202603 – apenwarr

March 18, 2026

Text discussing how additional layers of review slow processes, highlighting network effect laws and coordination overhead.

We’ve all heard of those network effect laws: the value of a network goes up
with the square of the number of members. Or the cost of communication goes
up with the square of the number of members, or maybe it was n log n, or
something like that, depending how you arrange the members. Anyway doubling
a team doesn’t double its speed; there’s coordination overhead. Exactly how
much overhead depends on how badly you botch the org design.

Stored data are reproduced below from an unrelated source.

-- ==== Sys2Proof/Machine/HwQueue.lean ====
section
/-!
DEFINITION. Hardware queues: their storage, slots, reservations and head (R304 to R306, R312).
-/

namespace Sys2Proof.Machine

def queueKey (die q : Nat) : Nat := 4096 * die + q
def State.hq (s : State) (die q : Nat) : HQueue := s.dies.queues.lookD (queueKey die q) {}
def State.updHq (s : State) (die q : Nat) (f : HQueue → HQueue) : State :=
  { s with dies := { s.dies with queues := s.dies.queues.alter (queueKey die q) {} f } }

namespace HQueue

def en (q : HQueue) : Bool := bitOf 31 q.cfg.toNat
def closed (q : HQueue) : Bool := bitOf 30 q.cfg.toNat
/-- Item size; code 3 is treated as 2 (R312). -/
def isize (q : HQueue) : Nat :=
  match bitsOf 28 2 q.cfg.toNat with
  | 0 => 16
  | 1 => 32
  | _ => 64
/-- Capacity; exponents above 20 are treated as 20 (R312). -/
def cap (q : HQueue) : Nat := 2 ^ min 20 (bitsOf 0 5 q.cfg.toNat)
def base (q : HQueue) : Nat := q.blo.toNat / 4096 * 4096 + 2 ^ 32 * (q.bhi.toNat % 2 ^ 20)
/-- Items reserved and not yet passed by the head (R305). -/
def used (q : HQueue) : Nat := (q.res - q.head).toNat
def full (q : HQueue) : Bool := q.used = q.cap
/-- The physical address of an item, and of the byte that holds its slot's state (R304). -/
def itemPa (q : HQueue) (t : Word) : Nat := q.base + t.toNat % q.cap * q.isize
def statePa (q : HQueue) (t : Word) : Nat := q.base + q.cap * q.isize + t.toNat % q.cap / 4

/-- The dies whose stacks hold the item and the state of a slot. -/
def slotDies (q : HQueue) (t : Word) : List Nat := ([q.itemPa t, q.statePa t].filterMap (locOf false)).map homeDie

end HQueue

/-- Orders by rank; equals keep their order. -/
def rankInsert {α : Type} (x : Nat × α) : List (Nat × α) → List (Nat × α)
  | [] => [x]
  | y :: r => if x.1 ≤ y.1 then x :: y :: r else y :: rankInsert x r
def ranked {α : Type} (l : List (Nat × α)) : List α := (l.foldr rankInsert []).map fun e => e.2

/-- The failed link between an issuer and a queue, or between the queue and one of the dies that hold its slot (R424). -/
def State.queueCut (s : State) (src die : Nat) (homes : List Nat) : Option Nat :=
  (s.cut src die).orElse fun _ => homes.findSome? (s.cut die)
/-- A link there retrains (R423). -/
def State.queueWaits (s : State) (src die : Nat) (homes : List Nat) : Bool := s.retrains src die || homes.any (s.retrains die)

/-- A cluster writes back its own dirty bytes of a slot's sectors before its operation goes to the queue (R288). -/
def State.ownSlot (s : State) (cl : Nat) (q : HQueue) (t : Word) : State :=
  (((List.range ((q.isize + 31) / 32)).map fun i => q.itemPa t + 32 * i) ++ [q.statePa t]).foldl (fun s pa =>
    match locOf false pa with
    | some l => s.writeBackSector cl (l / 32)
    | none => s) s

/-- The state of a slot: 0 free, 1 reserved, 2 committed, 3 void (R304). -/
def State.slotState (s : State) (q : HQueue) (t : Word) : Nat :=
  bitsOf (2 * (t.toNat % q.cap % 4)) 2 (leNat (s.physBytes (q.statePa t) 1))
def State.setSlot (s : State) (q : HQueue) (t : Word) (v : Nat) : State :=
  let old := leNat (s.physBytes (q.statePa t) 1)
  let j := t.toNat % q.cap % 4
  s.physPut (q.statePa t) [BitVec.ofNat 8 (old - 4 ^ j * bitsOf (2 * j) 2 old + 4 ^ j * v)]

/-- HEAD advances past void slots (R305); `n` bounds the number passed. -/
def State.skipVoid (die q : Nat) : Nat → State → State
  | 0, s => s
  | n + 1, s =>
    let h := s.hq die q
    if h.head = h.res then s
    else if s.slotState h h.head = 3 then
      State.skipVoid die q n ((s.setSlot h h.head 0).updHq die q fun x =>
        { x with head := x.head + 1#32, void := sat32 (x.void + 1) })
    else s

/-- Makes a reserved slot void (R308). -/
def State.voidSlot (s : State) (die q : Nat) (t : Word) : State :=
  let s := s.setSlot (s.hq die q) t 3
  let s := s.updHq die q fun x => { x with held := x.held.filter fun e => e.1 ≠ t }
  State.skipVoid die q (s.hq die q).cap s

/-- The reservation that a context would hold (R306). -/
def State.holder (s : State) (c : CtxId) : Holder :=
  match s.region c.region with
  | some g =>
    let x := g.ctx c.el c.k
    { launch := BitVec.ofNat 32 g.gang, inst := g.inst, actor := (x.map fun x => x.actor).getD 0,
      el := (x.map fun x => x.home).getD c.el, k := (x.map fun x => x.homeK).getD c.k }
  | none => { launch := 0xFFFFFFFF#32, inst := 0, actor := 0, el := c.el, k := c.k }

/-- Every reservation of an instance becomes void (R306, R391). -/
def State.voidReservations (s : State) (gang inst : Nat) : State :=
  s.dies.queues.foldl (fun s e =>
    (e.2.held.filter fun h => h.2.launch.toNat = gang && h.2.inst = inst).foldl (fun s h =>
      s.voidSlot (e.1 / 4096) (e.1 % 4096) h.1) s) s

/-- A reservation is made: the ticket, and the state (R305). -/
def State.reserveSlot (s : State) (die q : Nat) (h : Option Holder) : Word × State :=
  let x := s.hq die q
  let t := x.res
  (t, (s.setSlot x t 1).updHq die q fun y =>
    { y with res := y.res + 1#32, held := match h with
      | some h => y.held ++ [(t, h)]
      | none => y.held })

/-- An item is written into its slot, which is then committed (R305, R308). -/
def State.commitSlot (s : State) (die q : Nat) (t : Word) (item : List Byte) : State :=
  let x := s.hq die q
  ((s.physPut (x.itemPa t) (item.take x.isize)).setSlot x t 2).updHq die q fun y =>
    { y with held := y.held.filter fun e => e.1 ≠ t }

end Sys2Proof.Machine
end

But there’s one rule of thumb that someone showed me decades ago, that has
stuck with me ever since, because of how annoyingly true it is. The rule
is annoying because it doesn’t seem like it should be true. There’s no
theoretical basis for this claim that I’ve ever heard. And yet, every time I
look for it, there it is.

Every layer of approval makes a process 10x slower

Source

This detailed essay has at its heart a belief about systems–that each layer of approval makes the process ten times slower.

Now, this may be empirically true, even for software development, but it is contingent. I would say all of this essay would have made sense much more a year ago or even less when we focused on the idea of large language models as code generators but kept everything else about the process of software engineering unchanged.

But it’s not. Quality assurance and verification are increasingly something we can rely on, or that it made it the systems to do. Formal verification techniques, Which have been used for decades, but which have relied on a tiny number of extremely capable experts are becoming increasingly tractable to large language models.

The challenge when new and transformative technologies emerge is not to see their obvious application, but it’s to see their broader application. We’ve focused a lot on code generation with these technologies the last three or four years, but that’s not the only place in the software engineering process that they are already having and will increasingly have an impact.